Your approach to scaling is a critical design consideration because whether you plan to scale out your solution through a Web farm, a load-balanced middle tier, or a partitioned database, you need to ensure that your design supports this.

When you scale your application, you can choose from and combine two basic choices:

Scale up: Get a bigger box.
Scale out: Get more boxes.

Scale Up: Get a Bigger Box

With this approach, you add hardware such as processors, RAM, and network interface cards to your existing servers to support increased capacity. This is a simple option and one that can be cost effective. It does not introduce additional maintenance and support costs. However, any single points of failure remain, which is a risk. Beyond a certain threshold, adding more hardware to the existing servers may not produce the desired results. For an application to scale up effectively, the underlying framework, runtime, and computer architecture must scale up as well. When scaling up, consider which resources the application is bound by. If it is memory-bound or network-bound, adding CPU resources will not help.

Scale Out: Get More Boxes

To scale out, you add more servers and use load balancing and clustering solutions. In addition to handling additional load, the scale-out scenario also protects against hardware failures. If one server fails, there are additional servers in the cluster that can take over the load. For example, you might host multiple Web servers in a Web farm that hosts presentation and business layers, or you might physically partition your application's business logic and use a separately load-balanced middle tier along with a load-balanced front tier hosting the presentation layer. If your application is I/O-constrained and you must support an extremely large database, you might partition your database across multiple database servers. In general, the ability of an application to scale out depends more on its architecture than on underlying infrastructure.

Guidelines

Consider the following approaches to scaling:

Consider whether you need to support scale out.
Consider design implications and tradeoffs up front.
Consider database partitioning at design time.

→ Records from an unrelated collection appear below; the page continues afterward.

@[simp] theorem Device.slackPart_cvLoad (e image : Nat) : (d.cvLoad e image).slackPart = d.slackPart := by
  unfold Device.cvLoad
  rw [Device.slackPart_setCv, Device.slackPart_setRole]
  exact Device.slackPart_put _ (CV_ENG_STATE_IMAGE e) _ (by simp only [CV_ENG_STATE_IMAGE, CV_ENG_STATE, TB_SLACK]; omega)

@[simp] theorem Device.slackPart_cvDecide : d.cvDecide.2.slackPart = d.slackPart := by
  have hput : ∀ (b : Device) (f : Fld) (v : Nat), f.addr = CV_VOTE ∨ f.addr = CV_EVENT ∨ f.addr = CV_STATUS →
      (b.put f v).slackPart = b.slackPart := by
    intro b f v h
    refine Device.slackPart_put b f v ?_
    obtain h | h | h := h <;> rw [h] <;> decide
  unfold Device.cvDecide
  extract_lets voters one out d1
  have hone : ∀ b r, (one b r).slackPart = b.slackPart := by
    intro b r
    simp only [one]
    split
    · next dt b1 h =>
      rw [Device.slackPart_msg]
      exact (hput _ CV_STATUS_REPLICAS _ (.inr (.inr rfl))).trans ((hput _ CV_EVENT_VOTE 1 (.inr (.inl rfl))).trans
        ((hput b1 ⟨CV_VOTE, 8 * r, 8⟩ _ (.inl rfl)).trans (Device.slackPart_injTake h)))
    · rfl
  have hd1 : d1.slackPart = d.slackPart := foldl_part Device.slackPart hone voters d
  clear_value d1 out
  split
  · cases out with
    | nil => exact hd1
    | cons r rs => exact hd1
  · split
    · next dt d2 h =>
      simp only [Device.slackPart_msg]
      rw [hput _ _ _ (.inr (.inr rfl))]
      exact (Device.slackPart_injTake h).trans hd1
    · exact hd1

@[simp] theorem Device.slackPart_cvStart (cause e image : Nat) : (d.cvStart cause e image).slackPart = d.slackPart := by
  unfold Device.cvStart
  simp only
  split
  · rw [Device.slackPart_cvLoad, Device.slackPart_setCv, Device.slackPart_cvDecide]
  · exact d.slackPart_cvDecide

@[simp] theorem Device.slackPart_updStart : d.updStart.slackPart = d.slackPart := by
  unfold Device.updStart
  simp only
  split
  · rfl
  · split
    · exact (Device.slackPart_put _ CV_EVENT_UPDATE_DONE 1 (by decide)).trans (Device.slackPart_put _ CV_STATUS_UPDATE 2 (by decide))
    · split
      · rfl
      · rw [Device.slackPart_cvStart, Device.slackPart_setCv]

@[simp] theorem Device.slackPart_cvService : d.cvService.slackPart = d.slackPart := by
  unfold Device.cvService
  simp only
  split
  · rfl
  · split
    · split
      · rfl
      · simp only [Device.slackPart_cvStart, Device.slackPart_setCv]
    · split
      · split
        · rfl
        · split
          · simp only [Device.slackPart_cvStart, Device.slackPart_setCv]
          · rfl
      · simp only [Device.slackPart_updStart, Device.slackPart_setCv]

theorem Device.slackPart_cvPaceCheck : d.cvPaceCheck.slackPart = d.slackPart := by
  unfold Device.cvPaceCheck
  rw [Device.slackPart_cvService]
  refine foldl_part Device.slackPart (fun b e => ?_) _ d
  extract_lets m warn low isNew b1 b2 busy
  have hb2 : b2.slackPart = b.slackPart :=
    (Device.slackPart_detect b1 3 e 9 isNew m id false fun _ => rfl).trans (Device.slackPart_setCv _ _)
  split
  · exact hb2
  · exact hb2

/-! ### The intervals of TB_SLACK (R27) -/

theorem least_cons_cons (f : Nat → Nat) (x y : Nat) (l : List Nat) :
    least f (x :: y :: l) = if f y < f x then least f (y :: l) else least f (x :: l) := by
  by_cases h : f y < f x <;> simp only [least, List.foldl_cons, h, if_true, if_false]

/-- Of a list that is not empty there is a member with the least measure. -/
theorem least_spec (f : Nat → Nat) (l : List Nat) :
    ∀ x, ∃ m ∈ x :: l, least f (x :: l) = some m ∧ ∀ y ∈ x :: l, f m ≤ f y := by
  induction l with
  | nil => exact fun x => ⟨x, List.mem_cons_self .., rfl, by simp⟩
  | cons z l ih =>
    intro x
    rw [least_cons_cons]
    by_cases h : f z < f x
    · obtain ⟨m, hm, he, hle⟩ := ih z
      refine ⟨m, List.mem_cons_of_mem _ hm, by rw [if_pos h, he], ?_⟩
      have hz := hle z (List.mem_cons_self ..)
      exact List.forall_mem_cons.mpr ⟨by omega, hle⟩
    · obtain ⟨m, hm, he, hle⟩ := ih x
      rw [List.forall_mem_cons] at hle
      refine ⟨m, ?_, by rw [if_neg h, he], ?_⟩
      · simp only [List.mem_cons] at hm ⊢
        tauto
      · simp only [List.forall_mem_cons]
        exact ⟨hle.1, by omega, hle.2⟩

/-- The least margin `m` of engine `best` published, and the next interval begun at `t`. -/
def Device.slackPublish (t m best : Nat) : Device :=
  let d2 := (d.put TB_SLACK_MIN_SLACK m).put TB_SLACK_ENGINE best
  (d2.wrN IT_ROUND (d2.rdN IT_ROUND % 65536)).setTm fun s => { s with slackAt := t }

variable {d}

/-- At the end of an interval the least margin of the engines is published. -/
theorem Device.slackInterval_eq {t : Nat} (hr : d.clk.running = true) (ht : d.slackEnd = some t) :
    ∃ e < 28, (∀ f < 28, (d.eng e).minSlack ≤ (d.eng f).minSlack) ∧
      d.slackInterval = (((List.range 28).foldl Device.engInterval d).slackPublish t (d.eng e).minSlack e).cvPaceCheck := by
  have hmin : ∀ e < 28, ((List.range 28).map fun e => (d.eng e).minSlack).getD e 0xFFFF = (d.eng e).minSlack := by
    intro e he
    simp [List.getD, he]
  obtain ⟨e, hmem, hleast, hle⟩ := least_spec (fun e => ((List.range 28).map fun e => (d.eng e).minSlack).getD e 0xFFFF) (List.range' 1 27) 0
  have hrange : 0 :: List.range' 1 27 = List.range 28 := by decide
  simp only [hrange, List.mem_range] at hmem hleast hle
  refine ⟨e, hmem, fun f hf => ?_, ?_⟩
  · simpa only [hmin e hmem, hmin f hf] using hle f hf
  · simp only [Device.slackInterval, hr, ht, hleast, Option.getD_some, hmin e hmem]
    rfl

/-- An engine whose next interval begins. -/
def Engine.nextInterval (s : Engine) : Engine := { s with minSlack := 0xFFFF, peakSteps := 0, pacePeak := 0 }

theorem Device.engInterval_engines (d : Device) (e : Nat) : (d.engInterval e).engines = d.engines.upd {} e Engine.nextInterval := by
  unfold Device.engInterval
  simp only [Device.setEng, Device.put_engines]
  rfl

theorem Device.minSlack_engInterval_same (d : Device) (e : Nat) : ((d.engInterval e).eng e).minSlack = 0xFFFF := by
  rw [Device.eng, Device.engInterval_engines, Store.pick_upd_same]
  rfl

theorem Device.minSlack_engInterval_kept (d : Device) (e x : Nat) (h : (d.eng e).minSlack = 0xFFFF) :
    ((d.engInterval x).eng e).minSlack = 0xFFFF := by
  by_cases hx : e = x
  · rw [hx]
    exact d.minSlack_engInterval_same x
  · rwa [Device.eng, Device.engInterval_engines, Store.pick_upd_other _ _ _ _ _ hx]

theorem Device.minSlack_foldl_kept (e : Nat) (l : List Nat) : ∀ d : Device, (d.eng e).minSlack = 0xFFFF →
    ((l.foldl Device.engInterval d).eng e).minSlack = 0xFFFF := by
  induction l with
  | nil => exact fun d h => h
  | cons x l ih => exact fun d h => ih _ (d.minSlack_engInterval_kept e x h)

/-- The next interval begins with no margin known of any engine treated. -/
theorem Device.minSlack_foldl_engInterval (e : Nat) (l : List Nat) : ∀ d : Device, e ∈ l →
    ((l.foldl Device.engInterval d).eng e).minSlack = 0xFFFF := by
  induction l with
  | nil => exact fun d h => absurd h List.not_mem_nil
  | cons x l ih =>
    intro d h
    by_cases hx : e = x
    · subst hx
      exact Device.minSlack_foldl_kept e l _ (d.minSlack_engInterval_same e)
    · exact ih _ ((List.mem_cons.mp h).resolve_left hx)

theorem Device.slackPublish_engines (d : Device) (t m best : Nat) : (d.slackPublish t m best).engines = d.engines := rfl

/-- The published margin and its engine. -/
theorem Device.get_slackPublish (d : Device) (t m best : Nat) :
    (d.slackPublish t m best).get TB_SLACK_MIN_SLACK = m % 65536 ∧ (d.slackPublish t m best).get TB_SLACK_ENGINE = best % 32 := by
  have hwr : ∀ (b : Device) (n : Nat) (f : Fld), f.addr ≠ IT_ROUND → (b.wrN IT_ROUND n).get f = b.get f := by
    intro b n f hf
    simp only [Device.get, Device.wrN, Device.rd_wr_other _ _ _ _ hf]
  have htm : ∀ (b : Device) (g : Tm → Tm) (f : Fld), (b.setTm g).get f = b.get f := fun _ _ _ => rfl
  simp (disch := decide) only [Device.slackPublish, htm, hwr, Device.get_put_disjoint, Device.get_put_same]
  exact ⟨rfl, rfl⟩

theorem Device.slackPart_eq {a b : Device} (h : a.slackPart = b.slackPart) :
    a.tm = b.tm ∧ a.engines = b.engines ∧ a.rd TB_SLACK = b.rd TB_SLACK := by
  simpa only [Device.slackPart, Prod.mk.injEq] using h

end Machine

theorem leads_slackIntervalEnd {s : State} (h : s.dev.inReset = false) {t : Nat} (hr : s.dev.clk.running = true)
    (ht : s.dev.slackEnd = some t) :
    leads .slackIntervalEnd s (fun d => d.tm.slackAt = t ∧ (∀ e < 28, (d.eng e).minSlack = 0xFFFF) ∧
      ∃ e < 28, d.get TB_SLACK_MIN_SLACK = (s.dev.eng e).minSlack % 65536 ∧ d.get TB_SLACK_ENGINE = e ∧
        ∀ f < 28, (s.dev.eng e).minSlack ≤ (s.dev.eng f).minSlack) := by
  obtain ⟨e, he, hle, heq⟩ := Device.slackInterval_eq hr ht
  have hslack : ∀ k < 28, (((List.range 28).foldl Device.engInterval s.dev).eng k).minSlack = 0xFFFF :=
    fun k hk => Device.minSlack_foldl_engInterval k _ s.dev (List.mem_range.mpr hk)
  generalize (List.range 28).foldl Device.engInterval s.dev = b at heq hslack
  obtain ⟨htm, heng, hrd⟩ := Device.slackPart_eq (Device.slackPart_cvPaceCheck (b.slackPublish t (s.dev.eng e).minSlack e))
  obtain ⟨hmargin, hengine⟩ := b.get_slackPublish t (s.dev.eng e).minSlack e
  rw [← heq] at htm heng hrd
  have hget : ∀ f : Fld, f.addr = TB_SLACK → s.dev.slackInterval.get f = (b.slackPublish t (s.dev.eng e).minSlack e).get f := by
    intro f hf
    simp only [Device.get, hf, hrd]
  refine leads_onDev _ s Device.slackInterval _ rfl h ⟨?_, fun k hk => ?_, e, he, ?_, ?_, hle⟩
  · exact congrArg Tm.slackAt htm
  · have hk' := hslack k hk
    rwa [Device.eng, ← b.slackPublish_engines t (s.dev.eng e).minSlack e, ← heng] at hk'
  · rw [Device.get_still, hget _ rfl, hmargin]
  · rw [Device.get_still, hget _ rfl, hengine, Nat.mod_eq_of_lt (by omega)]

theorem beatRegisterCommands : Claims.BeatRegisterCommands := by
  intro s h
  exact ⟨leads_beatCommit h, leads_clearOvr h, fun v => ⟨leads_tbTrimWrite_fits h v, leads_tbTrimWrite_ignored h v⟩,
    fun t hr ht => leads_slackIntervalEnd h hr ht⟩

/-- Settles O11: by what one overrun writes, and by each command's own operation; the pace check at the end of an interval
touches neither the published margin nor the engines' measures. -/
theorem overrunsAndBeatCommands : Obligations.OverrunsAndBeatCommands := ⟨overrunIsCountedAndReported, beatRegisterCommands⟩

end Sys2Proof
end

section
/-! Squashes (R61, R63, R84, R220): the pulses of milestones that a squash withdraws, the axes that it draws along, and what it
leaves of the block. -/

namespace Sys2Proof

open Sys2Proof.Machine

namespace Machine

/-! ### Registers by address and by bits -/

/-- A snapshot field that shares no bit with the one written, whatever its register. -/
theorem Device.liveGet_livePut_bits (d : Device) (f g : Fld) (v : Nat) (h : g.lo + g.width ≤ f.lo ∨ f.lo + f.width ≤ g.lo)
    (h' : g.lo + g.width ≤ 32) : (d.livePut f v).liveGet g = d.liveGet g := by
  by_cases ha : g.addr = f.addr
  · exact d.liveGet_livePut_disjoint f g v ha h h'
  · exact d.liveGet_livePut_addr f g v ha

/-- A field that shares no bit with the one written, whatever its register. -/
theorem Device.get_put_bits (d : Device) (f g : Fld) (v : Nat) (h : g.lo + g.width ≤ f.lo ∨ f.lo + f.width ≤ g.lo)
    (h' : g.lo + g.width ≤ 32) : (d.put f v).get g = d.get g := by
  by_cases ha : g.addr = f.addr
  · exact d.get_put_disjoint f g v ha h h'
  · exact d.get_put_addr f g v ha

theorem Device.pl_setPl_same (d : Device) (k : Nat) (f : Planner → Planner) : (d.setPl k f).pl k = f (d.pl k) :=
  Store.pick_upd_same d.planners {} k f

theorem Device.pl_setPl_other (d : Device) (k j : Nat) (f : Planner → Planner) (h : j ≠ k) : (d.setPl k f).pl j = d.pl j :=
  Store.pick_upd_other d.planners {} k j f h

end Machine

theorem sameRegs.wr64 (d : Device) (a n : Nat) (A : Nat → Prop) (h : A a) (h4 : A (a + 4)) : sameRegs d (d.wr64 a n) A :=
  (sameRegs.wr d a _ A h).trans (sameRegs.wr _ (a + 4) _ A h4)

theorem sameRegs.foldl {α : Type} {f : Device → α → Device} {A : Nat → Prop} (l : List α)
    (hf : ∀ d, ∀ x ∈ l, sameRegs d (f d x) A) : ∀ d, sameRegs d (l.foldl f d) A := by
  induction l with
  | nil => exact fun d => .refl d A
  | cons x l ih =>
    intro d
    exact (hf d x (List.mem_cons_self ..)).trans (ih (fun d y hy => hf d y (List.mem_cons_of_mem _ hy)) _)

namespace Machine

/-! ### Pulses withdrawn (R220) -/

/-- The units of the block but the milestones. -/
def unitsButMiles (d : Device) : Device := { unitsOf d with miles := [] }

/-- The registers that a withdrawal writes: those of the milestones and of the queues. -/
def msReg (a : Nat) : Prop := (0xC5000 ≤ a ∧ a < 0xC6000) ∨ queueReg a

/-- The block of a milestone. -/
theorem msReg_of_block {m a : Nat} (hm : m < 16) (h : 0xC5000 + 0x40 * m ≤ a) (h' : a < 0xC5040 + 0x40 * m) : msReg a := by
  exact .inl (by omega)

theorem unitsButMiles_of_sameUnits {d e : Device} (h : unitsOf e = unitsOf d) : unitsButMiles e = unitsButMiles d :=
  congrArg (fun x : Device => { x with miles := [] }) h

theorem unitsOf_wr64 (d : Device) (a n : Nat) : unitsOf (d.wr64 a n) = unitsOf d := (unitsOf_wrN _ _ _).trans (unitsOf_wrN _ _ _)

variable (d : Device)

theorem unitsButMiles_setMs (m : Nat) (f : Milestone → Milestone) : unitsButMiles (d.setMs m f) = unitsButMiles d := by
  unfold Device.setMs
  extract_lets d1 x d2 d3
  have h1 : unitsButMiles d1 = unitsButMiles d := rfl
  have h2 : unitsOf d2 = unitsOf d1 := by simp only [d2, unitsOf_put]
  have h3 : unitsOf d3 = unitsOf d1 := by simp only [d3]; split <;> exact (unitsOf_wr64 _ _ _).trans h2
  split
  · exact (unitsButMiles_of_sameUnits ((unitsOf_wr64 _ _ _).trans h3)).trans h1
  · exact (unitsButMiles_of_sameUnits h3).trans h1

theorem unitsButMiles_msEvent (m kind : Nat) (e : MsEntry) (stamp : Nat) (l sm mg : Bool) :
    unitsButMiles (d.msEvent m kind e stamp l sm mg) = unitsButMiles d := by
  refine unitsButMiles_of_sameUnits ?_
  unfold Device.msEvent
  extract_lets ctrl d0 d1 d2
  have h0 : unitsOf d0 = unitsOf d := by simp only [d0]; split <;> rfl
  have h2 : unitsOf d2 = unitsOf d := by
    simp only [d2, d1]
    split <;> simp only [unitsOf_raise, unitsOf_q5, h0]
  split <;> simp only [unitsOf_raise, h2]

theorem unitsButMiles_msWithdraw (m from_ : Nat) : unitsButMiles (d.msWithdraw m from_) = unitsButMiles d := by
  simp only [Device.msWithdraw]
  split
  · rfl
  · refine (foldl_part unitsButMiles (fun b p => ?_) _ _).trans (unitsButMiles_setMs d m _)
    split
    · exact unitsButMiles_msEvent ..
    · rfl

Consider Whether You Need to Support Scale Out

Scaling up with additional processor power and increased memory can be a cost-effective solution, It also avoids introducing the additional management cost associated with scaling out and using Web farms and clustering technology. You should look at scale-up options first and conduct performance tests to see whether scaling up your solution meets your defined scalability criteria and supports the necessary number of concurrent users at an acceptable level of performance. You should have a scaling plan for your system that tracks its observed growth.

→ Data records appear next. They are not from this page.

-- ==== Sys2Proof/Decode.lean ====
section
/-! DEFINITION. The decoder and the encoder, written from the same tables (30_encoding.md rules R61, R62, R64, R65).
Decoding is total: a word that matches no row is rejected by name. Every bit outside the operand fields must match
(R64, D8). -/

namespace Sys2Proof

/-! ### Operand fields (R61) -/

/-- `op = w[15:12]`, the opcode family. -/
def fieldOp (w : Word) : BitVec 4 := w.extractLsb' 12 4

/-- `x = w[11:8]`, a register number. -/
def fieldX (w : Word) : RegIdx := (w.extractLsb' 8 4).toFin

/-- `y = w[7:4]`, a register number. -/
def fieldY (w : Word) : RegIdx := (w.extractLsb' 4 4).toFin

/-- `n = w[3:0]`: the row count of Dxyn, or the sub-operation of 5xyN and 8xyN. -/
def fieldN (w : Word) : BitVec 4 := w.extractLsb' 0 4

/-- `kk = w[7:0]`: the immediate, or the sub-operation byte of ExNN and FxNN. -/
def fieldKK (w : Word) : Byte := w.extractLsb' 0 8

/-- `nnn = w[11:0]`, a 12-bit address. -/
def fieldNNN (w : Word) : BitVec 12 := w.extractLsb' 0 12

/-! ### Decoding (R64) -/

/-- `decode(w)` of R64; `none` is `Invalid`. -/
def decodeWord (w : Word) : Option Instr :=
  match fieldOp w with
  | 0x0#4 => if w = 0x00E0#16 then some .cls else if w = 0x00EE#16 then some .ret else none
  | 0x1#4 => some (.jp (fieldNNN w))
  | 0x2#4 => some (.call (fieldNNN w))
  | 0x3#4 => some (.seImm (fieldX w) (fieldKK w))
  | 0x4#4 => some (.sneImm (fieldX w) (fieldKK w))
  | 0x5#4 => if fieldN w = 0x0#4 then some (.seReg (fieldX w) (fieldY w)) else none
  | 0x6#4 => some (.ldImm (fieldX w) (fieldKK w))
  | 0x7#4 => some (.addImm (fieldX w) (fieldKK w))
  | 0x8#4 =>
    match fieldN w with
    | 0x0#4 => some (.ldReg (fieldX w) (fieldY w))
    | 0x2#4 => some (.andReg (fieldX w) (fieldY w))
    | 0x3#4 => some (.xorReg (fieldX w) (fieldY w))
    | 0x4#4 => some (.addReg (fieldX w) (fieldY w))
    | 0x5#4 => some (.subReg (fieldX w) (fieldY w))
    | _ => none
  | 0xA#4 => some (.ldI (fieldNNN w))
  | 0xC#4 => some (.rnd (fieldX w) (fieldKK w))
  | 0xD#4 => some (.drw (fieldX w) (fieldY w) (fieldN w).toNat)
  | 0xE#4 =>
    match fieldKK w with
    | 0x9E#8 => some (.skp (fieldX w))
    | 0xA1#8 => some (.sknp (fieldX w))
    | _ => none
  | 0xF#4 =>
    match fieldKK w with
    | 0x07#8 => some (.ldVxDt (fieldX w))
    | 0x0A#8 => some (.ldVxK (fieldX w))
    | 0x15#8 => some (.ldDtVx (fieldX w))
    | 0x18#8 => some (.ldStVx (fieldX w))
    | 0x1E#8 => some (.addI (fieldX w))
    | 0x29#8 => some (.ldF (fieldX w))
    | 0x33#8 => some (.ldB (fieldX w))
    | 0x55#8 => some (.storeRegs (fieldX w))
    | 0x65#8 => some (.loadRegs (fieldX w))
    | _ => none
  | _ => none

/-- A field's bits put at bit `k` of an otherwise zero word (R10, R61). -/
def place {n : Nat} (v : BitVec n) (k : Nat) : Word := v.setWidth 16 <<< k

/-- `{hi, lo}` of two bytes: the big-endian word of R42. -/
def wordOfBytes (hi lo : Byte) : Word := place hi 8 ||| place lo 0

/-- The byte of a word at its lower address, bits 15:8 (R42). -/
def wordHi (w : Word) : Byte := w.extractLsb' 8 8

/-- The byte of a word at its higher address, bits 7:0 (R42). -/
def wordLo (w : Word) : Byte := w.extractLsb' 0 8

/-- Why bytes are no instruction. -/
inductive Reject where
  /-- Fewer than the two bytes of an instruction (R60). -/
  | truncated
  /-- The word matches no row of the opcode map (R64, R66). -/
  | invalidOpcode (w : Word)
  deriving DecidableEq, Repr

/-- What the decoder answers on bytes. -/
inductive Decoded where
  /-- An instruction and the bytes after it. -/
  | instr (i : Instr) (rest : List Byte)
  /-- A rejection by name. -/
  | rejected (r : Reject)
  deriving DecidableEq, Repr

/-- Decode the instruction at the front of some bytes: always two bytes, big-endian (R42, R60, R71). -/
def decode : List Byte → Decoded
  | hi :: lo :: rest =>
    match decodeWord (wordOfBytes hi lo) with
    | some i => .instr i rest
    | none => .rejected (.invalidOpcode (wordOfBytes hi lo))
  | _ => .rejected .truncated

/-! ### The encoder (R62, R65) -/

/-- A register number as the four bits of its field. -/
def regBits (x : RegIdx) : BitVec 4 := BitVec.ofFin x

/-- Format `A`: `op nnn`. -/
def encA (op : BitVec 4) (nnn : BitVec 12) : Word := place op 12 ||| place nnn 0

/-- Formats `XK` and `XS`: `op x kk`. -/
def encXK (op : BitVec 4) (x : RegIdx) (kk : Byte) : Word :=
  place op 12 ||| place (regBits x) 8 ||| place kk 0

/-- Formats `XY` and `XYN`: `op x y n`. -/
def encXYN (op : BitVec 4) (x y : RegIdx) (n : BitVec 4) : Word :=
  place op 12 ||| place (regBits x) 8 ||| place (regBits y) 4 ||| place n 0

/-- The word of an instruction (R65), for a well-formed one the only word that decodes to it. -/
def encode : Instr → Word
  | .cls => 0x00E0#16
  | .ret => 0x00EE#16
  | .jp nnn => encA 0x1 nnn
  | .call nnn => encA 0x2 nnn
  | .seImm x kk => encXK 0x3 x kk
  | .sneImm x kk => encXK 0x4 x kk
  | .seReg x y => encXYN 0x5 x y 0x0
  | .ldImm x kk => encXK 0x6 x kk
  | .addImm x kk => encXK 0x7 x kk
  | .ldReg x y => encXYN 0x8 x y 0x0
  | .andReg x y => encXYN 0x8 x y 0x2
  | .xorReg x y => encXYN 0x8 x y 0x3
  | .addReg x y => encXYN 0x8 x y 0x4
  | .subReg x y => encXYN 0x8 x y 0x5
  | .ldI nnn => encA 0xA nnn
  | .rnd x kk => encXK 0xC x kk
  | .drw x y n => encXYN 0xD x y (BitVec.ofNat 4 n)
  | .skp x => encXK 0xE x 0x9E
  | .sknp x => encXK 0xE x 0xA1
  | .ldVxDt x => encXK 0xF x 0x07
  | .ldVxK x => encXK 0xF x 0x0A
  | .ldDtVx x => encXK 0xF x 0x15
  | .ldStVx x => encXK 0xF x 0x18
  | .addI x => encXK 0xF x 0x1E
  | .ldF x => encXK 0xF x 0x29
  | .ldB x => encXK 0xF x 0x33
  | .storeRegs x => encXK 0xF x 0x55
  | .loadRegs x => encXK 0xF x 0x65

/-- The two bytes of an instruction as memory holds them (R42). -/
def encodeBytes (i : Instr) : List Byte := [wordHi (encode i), wordLo (encode i)]

/-! ### The opcode map as a table (R65) -/

/-- The match value and the mask of one row of R65. -/
structure OpcodeRow where
  mask : Word
  value : Word
  deriving DecidableEq, Repr

/-- A word is the row's instruction when `w & mask == match` (R65). -/
def OpcodeRow.accepts (r : OpcodeRow) (w : Word) : Bool := w &&& r.mask == r.value

/-- The 28 rows of R65, in its order. -/
def opcodeRows : List OpcodeRow :=
  [⟨0xFFFF, 0x00E0⟩, ⟨0xFFFF, 0x00EE⟩, ⟨0xF000, 0x1000⟩, ⟨0xF000, 0x2000⟩, ⟨0xF000, 0x3000⟩, ⟨0xF000, 0x4000⟩,
    ⟨0xF00F, 0x5000⟩] ++
  [⟨0xF000, 0x6000⟩, ⟨0xF000, 0x7000⟩, ⟨0xF00F, 0x8000⟩, ⟨0xF00F, 0x8002⟩, ⟨0xF00F, 0x8003⟩, ⟨0xF00F, 0x8004⟩,
    ⟨0xF00F, 0x8005⟩] ++
  [⟨0xF000, 0xA000⟩, ⟨0xF000, 0xC000⟩, ⟨0xF000, 0xD000⟩, ⟨0xF0FF, 0xE09E⟩, ⟨0xF0FF, 0xE0A1⟩, ⟨0xF0FF, 0xF007⟩,
    ⟨0xF0FF, 0xF00A⟩] ++
  [⟨0xF0FF, 0xF015⟩, ⟨0xF0FF, 0xF018⟩, ⟨0xF0FF, 0xF01E⟩, ⟨0xF0FF, 0xF029⟩, ⟨0xF0FF, 0xF033⟩, ⟨0xF0FF, 0xF055⟩,
    ⟨0xF0FF, 0xF065⟩]

/-- The row of R65 that an instruction stands in. -/
def Instr.row : Instr → OpcodeRow
  | .cls => ⟨0xFFFF, 0x00E0⟩
  | .ret => ⟨0xFFFF, 0x00EE⟩
  | .jp _ => ⟨0xF000, 0x1000⟩
  | .call _ => ⟨0xF000, 0x2000⟩
  | .seImm _ _ => ⟨0xF000, 0x3000⟩
  | .sneImm _ _ => ⟨0xF000, 0x4000⟩
  | .seReg _ _ => ⟨0xF00F, 0x5000⟩
  | .ldImm _ _ => ⟨0xF000, 0x6000⟩
  | .addImm _ _ => ⟨0xF000, 0x7000⟩
  | .ldReg _ _ => ⟨0xF00F, 0x8000⟩
  | .andReg _ _ => ⟨0xF00F, 0x8002⟩
  | .xorReg _ _ => ⟨0xF00F, 0x8003⟩
  | .addReg _ _ => ⟨0xF00F, 0x8004⟩
  | .subReg _ _ => ⟨0xF00F, 0x8005⟩
  | .ldI _ => ⟨0xF000, 0xA000⟩
  | .rnd _ _ => ⟨0xF000, 0xC000⟩
  | .drw _ _ _ => ⟨0xF000, 0xD000⟩
  | .skp _ => ⟨0xF0FF, 0xE09E⟩
  | .sknp _ => ⟨0xF0FF, 0xE0A1⟩
  | .ldVxDt _ => ⟨0xF0FF, 0xF007⟩
  | .ldVxK _ => ⟨0xF0FF, 0xF00A⟩
  | .ldDtVx _ => ⟨0xF0FF, 0xF015⟩
  | .ldStVx _ => ⟨0xF0FF, 0xF018⟩
  | .addI _ => ⟨0xF0FF, 0xF01E⟩
  | .ldF _ => ⟨0xF0FF, 0xF029⟩
  | .ldB _ => ⟨0xF0FF, 0xF033⟩
  | .storeRegs _ => ⟨0xF0FF, 0xF055⟩
  | .loadRegs _ => ⟨0xF0FF, 0xF065⟩

/-! ### The host's way in -/

/-- The instruction the decoder reads from the word `w` of `nbits` bits, laid out as memory holds it (R42). -/
def decodeTableWord (nbits w : Nat) : Option Instr :=
  let word := BitVec.ofNat 16 (w % 2 ^ nbits)
  match decode [wordHi word, wordLo word] with
  | .instr i _ => some i
  | .rejected _ => none

end Sys2Proof
end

If scaling up your solution does not provide adequate scalability because you reach CPU, I/O, or memory thresholds, you must scale out and introduce additional servers. To ensure that your application can be scaled out successfully, consider the following practices in your design:

You need to be able to scale out your bottlenecks, wherever they are. If the bottlenecks are on a shared resource that cannot be scaled, you have a problem. However, having a class of servers that have affinity with one resource type could be beneficial, but they must then be independently scaled. For example, if you have a single SQL Server™ that provides a directory, everyone uses it. In this case, when the server becomes a bottleneck, you can scale out and use multiple copies. Creating an affinity between the data in the directory and the SQL Servers that serve the data allows you to specialize those servers and does not cause scaling problems later, so in this case affinity is a good idea.
Define a loosely coupled and layered design. A loosely coupled, layered design with clean, remotable interfaces is more easily scaled out than tightly-coupled layers with "chatty" interactions. A layered design will have natural clutch points, making it ideal for scaling out at the layer boundaries. The trick is to find the right boundaries. For example, business logic may be more easily relocated to a load-balanced, middle-tier application server farm.

Consider Design Implications and Tradeoffs Up Front

You need to consider aspects of scalability that may vary by application layer, tier, or type of data. Know your tradeoffs up front and know where you have flexibility and where you do not. Scaling up and then out with Web or application servers may not be the best approach. For example, although you can have an 8-processor server in this role, economics would probably drive you to a set of smaller servers instead of a few big ones. On the other hand, scaling up and then out may be the right approach for your database servers, depending on the role of the data and how the data is used. Apart from technical and performance considerations, you also need to take into account operational and management implications and related total cost of ownership costs.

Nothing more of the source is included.